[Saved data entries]
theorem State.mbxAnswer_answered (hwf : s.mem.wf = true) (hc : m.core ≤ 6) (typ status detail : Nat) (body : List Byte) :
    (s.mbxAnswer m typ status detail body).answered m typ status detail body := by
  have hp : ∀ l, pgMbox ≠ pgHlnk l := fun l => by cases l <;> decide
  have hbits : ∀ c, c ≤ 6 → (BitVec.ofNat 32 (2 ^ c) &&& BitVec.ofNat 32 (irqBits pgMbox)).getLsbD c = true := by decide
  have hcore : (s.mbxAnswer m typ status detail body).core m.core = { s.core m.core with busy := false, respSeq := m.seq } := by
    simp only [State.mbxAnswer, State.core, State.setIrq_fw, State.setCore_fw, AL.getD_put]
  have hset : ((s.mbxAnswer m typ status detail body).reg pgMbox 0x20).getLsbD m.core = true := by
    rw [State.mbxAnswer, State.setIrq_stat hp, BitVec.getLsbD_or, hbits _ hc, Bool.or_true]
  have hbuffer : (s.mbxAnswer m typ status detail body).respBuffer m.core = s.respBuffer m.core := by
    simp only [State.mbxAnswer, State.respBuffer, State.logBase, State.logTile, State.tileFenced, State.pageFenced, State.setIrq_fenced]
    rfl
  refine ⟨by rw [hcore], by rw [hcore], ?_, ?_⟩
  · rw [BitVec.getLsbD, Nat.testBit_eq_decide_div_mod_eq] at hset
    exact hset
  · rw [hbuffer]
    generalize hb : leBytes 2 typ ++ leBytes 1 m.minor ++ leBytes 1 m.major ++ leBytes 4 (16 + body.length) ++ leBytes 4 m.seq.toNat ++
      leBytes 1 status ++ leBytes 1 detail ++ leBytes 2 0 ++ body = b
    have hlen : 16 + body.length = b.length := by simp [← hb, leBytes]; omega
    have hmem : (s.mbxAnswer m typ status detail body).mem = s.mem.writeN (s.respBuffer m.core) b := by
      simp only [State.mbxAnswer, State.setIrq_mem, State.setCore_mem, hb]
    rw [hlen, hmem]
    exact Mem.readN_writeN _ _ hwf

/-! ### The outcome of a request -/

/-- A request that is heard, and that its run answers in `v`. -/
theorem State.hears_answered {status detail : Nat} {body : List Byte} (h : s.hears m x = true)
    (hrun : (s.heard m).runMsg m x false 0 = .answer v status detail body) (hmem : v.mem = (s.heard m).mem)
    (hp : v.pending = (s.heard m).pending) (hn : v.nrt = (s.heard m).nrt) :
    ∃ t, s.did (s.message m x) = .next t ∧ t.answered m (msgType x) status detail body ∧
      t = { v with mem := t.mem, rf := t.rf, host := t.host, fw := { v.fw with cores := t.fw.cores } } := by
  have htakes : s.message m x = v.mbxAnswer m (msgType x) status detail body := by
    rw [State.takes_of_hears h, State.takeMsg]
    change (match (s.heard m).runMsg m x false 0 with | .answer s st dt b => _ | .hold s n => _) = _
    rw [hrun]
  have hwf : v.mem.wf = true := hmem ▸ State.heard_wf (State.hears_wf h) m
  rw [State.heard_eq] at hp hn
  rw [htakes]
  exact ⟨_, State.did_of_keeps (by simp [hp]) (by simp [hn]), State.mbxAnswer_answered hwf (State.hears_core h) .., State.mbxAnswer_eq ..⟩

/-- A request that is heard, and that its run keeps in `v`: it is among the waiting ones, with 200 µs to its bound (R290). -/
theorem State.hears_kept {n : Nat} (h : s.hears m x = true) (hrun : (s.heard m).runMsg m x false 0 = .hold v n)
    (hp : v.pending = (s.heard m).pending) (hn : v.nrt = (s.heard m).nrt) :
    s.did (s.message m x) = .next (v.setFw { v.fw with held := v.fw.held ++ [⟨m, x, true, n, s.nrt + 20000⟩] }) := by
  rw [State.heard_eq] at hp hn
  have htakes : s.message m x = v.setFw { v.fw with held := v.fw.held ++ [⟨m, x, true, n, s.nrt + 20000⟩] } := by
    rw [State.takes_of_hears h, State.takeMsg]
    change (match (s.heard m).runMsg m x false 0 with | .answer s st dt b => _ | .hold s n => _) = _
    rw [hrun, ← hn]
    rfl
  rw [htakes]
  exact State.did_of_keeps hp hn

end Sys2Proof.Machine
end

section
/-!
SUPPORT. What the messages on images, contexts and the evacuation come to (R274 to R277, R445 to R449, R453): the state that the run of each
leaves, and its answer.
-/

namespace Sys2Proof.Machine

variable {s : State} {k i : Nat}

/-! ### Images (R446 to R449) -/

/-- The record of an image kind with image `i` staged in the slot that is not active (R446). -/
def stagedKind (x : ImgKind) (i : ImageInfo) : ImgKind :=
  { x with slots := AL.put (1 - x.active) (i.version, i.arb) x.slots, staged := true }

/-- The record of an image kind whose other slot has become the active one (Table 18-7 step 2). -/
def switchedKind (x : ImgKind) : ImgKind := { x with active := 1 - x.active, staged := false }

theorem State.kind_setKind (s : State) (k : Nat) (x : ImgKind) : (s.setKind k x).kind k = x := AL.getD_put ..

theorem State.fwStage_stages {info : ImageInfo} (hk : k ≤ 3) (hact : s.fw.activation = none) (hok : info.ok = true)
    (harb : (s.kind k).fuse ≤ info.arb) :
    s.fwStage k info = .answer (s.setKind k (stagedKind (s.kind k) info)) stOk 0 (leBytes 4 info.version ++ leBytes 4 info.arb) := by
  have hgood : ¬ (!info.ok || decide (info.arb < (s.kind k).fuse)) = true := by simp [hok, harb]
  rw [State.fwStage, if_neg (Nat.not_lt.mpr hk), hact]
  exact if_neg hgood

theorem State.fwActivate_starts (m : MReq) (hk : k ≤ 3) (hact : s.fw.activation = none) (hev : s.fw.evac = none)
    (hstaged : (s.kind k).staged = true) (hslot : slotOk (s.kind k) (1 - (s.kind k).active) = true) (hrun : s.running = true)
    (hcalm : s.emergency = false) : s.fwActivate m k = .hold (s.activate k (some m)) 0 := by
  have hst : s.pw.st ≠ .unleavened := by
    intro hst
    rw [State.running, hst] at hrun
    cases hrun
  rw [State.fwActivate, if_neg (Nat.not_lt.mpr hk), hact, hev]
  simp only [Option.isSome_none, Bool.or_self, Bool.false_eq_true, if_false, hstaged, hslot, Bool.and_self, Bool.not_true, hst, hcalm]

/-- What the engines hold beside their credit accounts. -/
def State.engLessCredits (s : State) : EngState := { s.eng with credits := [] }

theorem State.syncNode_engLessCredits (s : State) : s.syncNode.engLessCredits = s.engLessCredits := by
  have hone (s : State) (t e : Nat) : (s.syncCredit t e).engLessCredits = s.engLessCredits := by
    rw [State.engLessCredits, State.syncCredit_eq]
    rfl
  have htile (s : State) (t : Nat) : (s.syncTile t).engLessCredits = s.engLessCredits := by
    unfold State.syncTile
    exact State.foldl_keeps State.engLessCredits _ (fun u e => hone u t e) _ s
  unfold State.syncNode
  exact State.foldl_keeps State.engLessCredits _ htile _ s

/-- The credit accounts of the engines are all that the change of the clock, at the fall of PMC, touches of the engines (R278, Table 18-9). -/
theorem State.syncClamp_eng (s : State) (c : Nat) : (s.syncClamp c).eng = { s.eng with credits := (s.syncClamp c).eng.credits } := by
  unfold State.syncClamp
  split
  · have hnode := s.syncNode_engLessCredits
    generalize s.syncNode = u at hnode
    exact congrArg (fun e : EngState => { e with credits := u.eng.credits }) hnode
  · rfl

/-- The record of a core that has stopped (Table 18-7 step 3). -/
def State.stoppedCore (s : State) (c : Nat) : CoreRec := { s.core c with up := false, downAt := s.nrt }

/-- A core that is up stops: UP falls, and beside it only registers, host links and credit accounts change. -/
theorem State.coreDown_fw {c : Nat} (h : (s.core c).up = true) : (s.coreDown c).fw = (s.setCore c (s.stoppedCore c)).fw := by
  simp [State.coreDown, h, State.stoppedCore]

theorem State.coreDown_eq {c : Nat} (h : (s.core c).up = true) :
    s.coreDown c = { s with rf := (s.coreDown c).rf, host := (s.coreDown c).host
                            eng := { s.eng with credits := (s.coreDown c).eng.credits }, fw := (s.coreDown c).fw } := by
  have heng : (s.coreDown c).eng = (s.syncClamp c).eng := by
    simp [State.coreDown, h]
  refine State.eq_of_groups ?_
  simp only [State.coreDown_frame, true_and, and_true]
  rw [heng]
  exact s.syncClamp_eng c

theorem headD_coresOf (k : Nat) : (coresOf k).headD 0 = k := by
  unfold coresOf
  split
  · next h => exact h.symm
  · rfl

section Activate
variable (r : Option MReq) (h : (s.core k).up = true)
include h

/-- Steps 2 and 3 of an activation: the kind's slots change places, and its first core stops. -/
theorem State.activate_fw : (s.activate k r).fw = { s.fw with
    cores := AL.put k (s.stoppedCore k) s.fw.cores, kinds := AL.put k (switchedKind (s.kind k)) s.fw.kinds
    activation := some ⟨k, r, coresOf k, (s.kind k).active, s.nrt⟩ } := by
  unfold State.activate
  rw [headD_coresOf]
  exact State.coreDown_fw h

==

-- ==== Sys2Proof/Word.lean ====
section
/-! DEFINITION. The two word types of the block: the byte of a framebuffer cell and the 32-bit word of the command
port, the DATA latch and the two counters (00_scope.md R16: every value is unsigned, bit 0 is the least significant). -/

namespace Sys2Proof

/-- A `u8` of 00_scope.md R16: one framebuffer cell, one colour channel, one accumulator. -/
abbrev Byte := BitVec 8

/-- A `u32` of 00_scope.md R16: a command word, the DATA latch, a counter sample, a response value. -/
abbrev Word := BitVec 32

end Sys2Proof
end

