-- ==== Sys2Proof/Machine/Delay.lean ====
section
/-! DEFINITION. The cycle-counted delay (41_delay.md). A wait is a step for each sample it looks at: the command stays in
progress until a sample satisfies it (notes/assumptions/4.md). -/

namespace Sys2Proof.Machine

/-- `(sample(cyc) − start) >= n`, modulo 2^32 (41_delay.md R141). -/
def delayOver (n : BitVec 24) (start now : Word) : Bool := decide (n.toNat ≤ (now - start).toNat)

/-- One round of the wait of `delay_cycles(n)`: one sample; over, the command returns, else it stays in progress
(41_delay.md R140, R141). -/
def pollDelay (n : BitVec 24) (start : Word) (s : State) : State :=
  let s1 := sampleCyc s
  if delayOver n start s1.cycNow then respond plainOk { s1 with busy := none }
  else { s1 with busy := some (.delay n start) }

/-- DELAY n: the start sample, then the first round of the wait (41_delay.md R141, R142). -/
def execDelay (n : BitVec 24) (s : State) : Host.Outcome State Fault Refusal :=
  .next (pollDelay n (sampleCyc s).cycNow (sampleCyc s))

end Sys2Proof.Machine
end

**ACTIVITY**
From the data above, output exactly the lines between the one containing "info.ok = true)" and the one containing "rw [State.running, hst] at hrun", counting both of them.

**ANSWER TO THIS TASK**
theorem State.fwStage_stages {info : ImageInfo} (hk : k ≤ 3) (hact : s.fw.activation = none) (hok : info.ok = true)
    (harb : (s.kind k).fuse ≤ info.arb) :
    s.fwStage k info = .answer (s.setKind k (stagedKind (s.kind k) info)) stOk 0 (leBytes 4 info.version ++ leBytes 4 info.arb) := by
  have hgood : ¬ (!info.ok || decide (info.arb < (s.kind k).fuse)) = true := by simp [hok, harb]
  rw [State.fwStage, if_neg (Nat.not_lt.mpr hk), hact]
  exact if_neg hgood

theorem State.fwActivate_starts (m : MReq) (hk : k ≤ 3) (hact : s.fw.activation = none) (hev : s.fw.evac = none)
    (hstaged : (s.kind k).staged = true) (hslot : slotOk (s.kind k) (1 - (s.kind k).active) = true) (hrun : s.running = true)
    (hcalm : s.emergency = false) : s.fwActivate m k = .hold (s.activate k (some m)) 0 := by
  have hst : s.pw.st ≠ .unleavened := by
    intro hst
    rw [State.running, hst] at hrun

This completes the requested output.